Banda Aceh – Ketua Laskar Panglima Nanggroe, Sulaiman Manaf, melalui juru bicaranya Muhammad Kahlil Gibran, menyambut penuh haru keputusan Presiden Prabowo Subianto yang menetapkan empat pulau di Aceh Singkil Pulau Panjang, Pulau Lipan, Pulau Mangkir Gadang, dan Pulau Mangkir Ketek secara administratif masuk ke wilayah Provinsi Aceh.
Bagi Laskar Panglima Nanggroe, keputusan ini bukan sekadar pemulihan wilayah administratif. Ini adalah penegasan hak dan martabat Aceh yang selama ini kerap diabaikan.
Gibran menyebut, langkah Presiden Prabowo sebagai bentuk keberpihakan pada kebenaran sejarah, sekaligus membuka jalan harapan baru bagi rakyat Aceh yang setia menggenggam MoU Helsinki sebagai kompas perdamaian.
“Empat pulau itu bukan hanya gugusan tanah di tengah laut, tapi simbol harga diri Aceh. Kita berterima kasih kepada Presiden Prabowo dan juga kepada Gubernur Aceh Muzakir Manaf (Mualem) yang terus konsisten memperjuangkan ini. Ini bukan soal jabatan, ini tentang mengembalikan kehormatan Aceh,” ujar Gibran dalam keterangan tertulis, Selasa (17/06/2025).
Keputusan tersebut diumumkan usai rapat terbatas yang digelar di Istana Kepresidenan Jakarta dan dipimpin langsung oleh Presiden Prabowo Subianto secara daring.
Menteri Sekretaris Negara (Mensesneg), Prasetyo Hadi, menyatakan bahwa berdasarkan dokumen-dokumen resmi pemerintahan, keempat pulau tersebut secara administratif sah sebagai bagian dari Provinsi Aceh.

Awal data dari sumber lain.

-- ==== Sys2Proof/Machine/Atomics.lean ====
section
/-! DEFINITION. The atomic instructions of Ezxis cores (R122, R123, R182) and the timeout of a tile's transaction (R183). -/

namespace Sys2Proof.Machine

/-- How an atomic ends at the place that carries it out: the old value, or why the instruction is nullified. -/
abbrev AtomicEnd := State × Except Exc Nat

/-- An atomic on normal uncached memory is performed at the memory channel (R182). -/
def State.atomicUncached (s : State) (seam line : Nat) (a : AtomicReq) (ea : Word) : AtomicEnd :=
  if !s.ownerAllows seam line then (s, .error (.checkstop 3))
  else match s.memLine line with
    | none => (s, .error (.program 4 ea))
    | some d =>
      let s := s.memTouch line
      if d.poisoned a.off a.size then (s, .error (.machineCheck 0x0101 0 ea))
      else (s.putMemLine line maskAll (a.perform d), .ok (d.value a.off a.size))

/-- WA (R175, R182): the home agent of a line whose entry is HOT recalls every copy and performs the atomic. -/
def State.atomicAtHome (s : State) (t home line seam : Nat) (a : AtomicReq) (ea : Word) : AtomicEnd :=
  if !s.ownerAllows seam line then (s, .error (.checkstop 3))
  else
    let s := ((s.ringCount t false).l3Miss t line).homeTouch line
    let r := s.killTiles (s.dirEntry home line).holders line
    let d := match r.2 with
      | some d => d
      | none => r.1.memData line
    let s := r.1.setDir home line DirEntry.empty
    if d.poisoned a.off a.size then (s.putMemLine line maskAll d, .error (.machineCheck 0x0101 0 ea))
    else ((s.putMemLine line maskAll (a.perform d)).count (uHome home) Reg.HOME_ATOM.AT_HOME, .ok (d.value a.off a.size))

/-- An atomic in the core's L2, which holds the line in M (R182). -/
def State.atomicOwned (s : State) (k line seam : Nat) (a : AtomicReq) (ea : Word) : AtomicEnd :=
  match s.getOwned k line seam (inWindow ((s.arch k).c 25) ea.toNat) with
  | .wait => (s, .error .wait)
  | .refused => (s, .error (.checkstop 3))
  | .unmapped => (s, .error (.program 4 ea))
  | .ok s d =>
    if d.poisoned a.off a.size then (s, .error (.machineCheck 0x0101 0 ea))
    else (s.writeOwned k line (maskRange a.off a.size) (a.perform d).data, .ok (d.value a.off a.size))

/-- Is this the value of an atomic that a core has asked for? -/
def AtmVal.isFor (v : AtmVal) (k line : Nat) (a : AtomicReq) : Bool := v.core == k && v.line == line && v.req == a

/-- An atomic on normal cacheable memory (R172, R175, R182): RdX.A where the tile holds no copy, performed at home while the entry is HOT.
One that the core's ring request has had performed at the home has its value already (R123). -/
def State.atomicCached (s0 : State) (k line seam : Nat) (a : AtomicReq) (ea : Word) : AtomicEnd :=
  let t := k / 12
  let s := s0.awaitLine line
  match s.atmVals.find? fun v => v.isFor k line a with
  | some v =>
    let s : State := { s with atmVals := s.atmVals.erase v }
    if v.old.poisoned a.off a.size then (s, .error (.machineCheck 0x0101 0 ea)) else (s, .ok (v.old.value a.off a.size))
  | none =>
    if !s.quiet line then (s, .error .wait)
    else match s.homeAgent line with
      | none => (s, .error (.program 4 ea))
      | some home =>
        if s.tileState t line ≠ .i then s.atomicOwned k line seam a ea
        else if s.isHot home (s.dirEntry home line) then s.atomicAtHome t home line seam a ea
        else match s.atomicOwned k line seam a ea with
          | (s, .ok v) => (s.count (uHome home) Reg.HOME_ATOM.GRANTED, .ok v)
          | r => r

/-- CC after an atomic (R122). -/
def atomicCc (op : AtomicOp) (w : Bool) (old : Nat) (cmp val : Word) : Option Nat :=
  match op with
  | .cswp => some (if old = srcU w cmp then 0 else 1)
  | .swp => none
  | .ladd => some (ccArith w (srcS w (BitVec.ofNat 64 old) + srcS w val))

/-- The architectural state after an atomic that found `old` (R122). -/
def Arch.afterAtomic (a : Arch) (op : AtomicOp) (w : Bool) (r1 r3 : BitVec 5) (old : Nat) : Arch :=
  let b := a.setG r1 (resultOf w (Int.ofNat old))
  match atomicCc op w old (a.gr r1) (a.gr r3) with
  | some cc => b.setCc cc
  | none => b

/-- An atomic instruction: checked as a store, it sets A and D, and is once-only (R122, R123). -/
def State.atomic (s : State) (k : Fin 48) (op : AtomicOp) (w : Bool) (r1 r2 r3 : BitVec 5) : State :=
  s.instr k 4 fun s =>
    let ea := (s.arch k).gr r2
    let size := widthOf w / 8
    if ea.toNat % size ≠ 0 then (s, .exc excSpec)
    else match s.reach k ea .store with
      | (s, .error x) => (s, .exc (s.lowerCode k ea (· == .device) x))
      | (s, .ok r) =>
        match r.place with
        | .device _ | .memory _ .device => (s, .exc excSpec)
        | .memory phys mt =>
          State.onceOnly k 4 (fun s =>
            let a := s.arch k
            let req : AtomicReq := { op := op, off := phys % 128, size := size, cmp := a.gr r1, val := a.gr r3 }
            let q := if mt = .uncached then s.atomicUncached (s.seamOf k) (phys / 128) req ea
              else s.atomicCached k (phys / 128) (s.seamOf k) req ea
            match q with
            | (s, .error x) => (s, .exc x)
            | (s, .ok old) =>
              ((s.setArch k (a.afterAtomic op w r1 r3 old)).response k [resultOf w (Int.ofNat old)], .close)) (s.markReached k r .store)

def onCswp (k : Fin 48) (w : Bool) (r1 r2 r3 : BitVec 5) (s : State) : State := s.atomic k .cswp w r1 r2 r3
def onSwp (k : Fin 48) (w : Bool) (r1 r2 r3 : BitVec 5) (s : State) : State := s.atomic k .swp w r1 r2 r3
def onLadd (k : Fin 48) (w : Bool) (r1 r2 r3 : BitVec 5) (s : State) : State := s.atomic k .ladd w r1 r2 r3

/-! ### A tile transaction that does not complete (R183) -/

/-- Does a store of this core belong to a line? -/
def storeOfLine (line : Nat) (b : BufStore) : Bool := b.phys / 128 == line

/-- The stores of a core that wait for ownership of a line are discarded, and the owning seam is checkstopped, as in R138. -/
def State.loseStores (s : State) (k line seam : Nat) : State :=
  let c := s.core k
  (s.setCore k { c with
    storeBuf := c.storeBuf.filter fun b => !storeOfLine line b, gather := c.gather.filter fun g => g.line != line }).lostStore k seam

/-- A read or an atomic of a core receives poisoned data (R183, R457). The address that it waits for is not in the transaction: XADDR is a
free value (log entry 65). -/
def State.timedOutRead (s : State) (k : Nat) : State :=
  if !s.coreRuns k then s
  else
    let v := s.freeValue
    v.1.raiseExc v.1 k (.machineCheck 0x0101 0 v.2)

/-- TILE_TRANSACTION_TIMEOUT (R183): a transaction not completed 20 µs after the tile controller sent its request ends. TIMEOUTS
wraps (log entry 10). -/
def onTileTransactionTimeout (t : Fin 4) (line : BitVec 28) (s : State) : State :=
  let ln := line.toNat
  match s.tileTx t ln with
  | none => s
  | some x =>
    let request := x.tx == .is || x.tx == .im || x.tx == .sm || x.tx == .om
    if !request ∨ s.now < x.since + 20000 then s
    else
      let u : UnitId := ⟨.ring, t.val⟩
      let s := (s.closeTileTx t ln).stick u Reg.SHF_TCC_ERR.TIMEOUT none (BitVec.ofNat 64 ln)
      let s := (s.count u Reg.SHF_TCC_ERR.TIMEOUTS).wakeRing t.val
      if x.tx = .is ∨ x.atomic.isSome then s.timedOutRead x.core else s.loseStores x.core ln x.seam

/-! ### The commands as the queue gives them -/

def execCswp (k : Fin 48) (w : Bool) (r1 r2 r3 : BitVec 5) (s : State) : Answer := s.run (onCswp k w r1 r2 r3)
def execSwp (k : Fin 48) (w : Bool) (r1 r2 r3 : BitVec 5) (s : State) : Answer := s.run (onSwp k w r1 r2 r3)
def execLadd (k : Fin 48) (w : Bool) (r1 r2 r3 : BitVec 5) (s : State) : Answer := s.run (onLadd k w r1 r2 r3)
def execTileTransactionTimeout (t : Fin 4) (line : BitVec 28) (s : State) : Answer := s.run (onTileTransactionTimeout t line)

end Sys2Proof.Machine
end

“Pemerintah mengambil keputusan bahwa keempat pulau yakni Pulau Panjang, Pulau Lipan, Pulau Mangkir Gadang, dan Pulau Mangkir Ketek secara administratif masuk ke wilayah Aceh,” kata Prasetyo di Kantor Presiden.
Gibran menyebut, perjuangan ini adalah awal dari rangkaian panjang yang belum selesai. Ia menyinggung bahwa semangat yang dibangun dalam MoU Helsinki tahun 2005 tak boleh dikhianati oleh sikap acuh tak acuh atau kekuasaan yang lupa pada akar sejarah.
“Kalau empat pulau bisa kembali, maka masa depan Aceh yang lebih berdaulat dan bermartabat juga mungkin dicapai. Hari ini kita bicara pulau, besok kita harus bicara bendera,” tegasnya.
Bagi Laskar Panglima Nanggroe, momentum ini juga menjadi seruan moral bagi pemerintah pusat agar tidak lagi mengulur waktu dalam merealisasikan poin-poin penting dalam perjanjian damai Helsinki—terutama soal pengibaran bendera Bintang Bulan sebagai simbol kultural dan politik Aceh.
“Kita ingin Bendera Bintang Bulan bisa berkibar di Serambi Mekkah, bukan sebagai ancaman, tapi sebagai bentuk penghormatan terhadap perjanjian yang ditandatangani dengan darah dan air mata. Kalau kita bisa duduk satu meja untuk bahas pulau, maka sudah waktunya kita duduk satu meja bahas simbol Aceh,” ucap Gibran penuh harap.
Di tengah euforia kembalinya empat pulau ke pangkuan Aceh, Laskar Panglima Nanggroe juga mengajak generasi muda untuk tidak apatis terhadap isu-isu strategis daerah.
Gibran menekankan pentingnya membangun kesadaran politik baru yang berbasis identitas, keadilan, dan masa depan bersama.
“Kita tidak ingin anak muda Aceh tumbuh jadi apatis. Kita ingin mereka bangga dengan tanah kelahirannya. Jangan sampai sejarah hanya jadi cerita lama yang tidak diwariskan secara utuh,” pungkasnya.
Hari ini, air laut di sekitar empat pulau itu terasa lebih tenang. Tapi semangat Aceh tidak sedang mereda. Ia sedang membangun ulang jalannya dengan damai, tapi juga dengan martabat. Karena bagi Aceh, kembali bukan sekadar ke peta, tapi ke dalam pelukan sejarah yang belum selesai ditulis.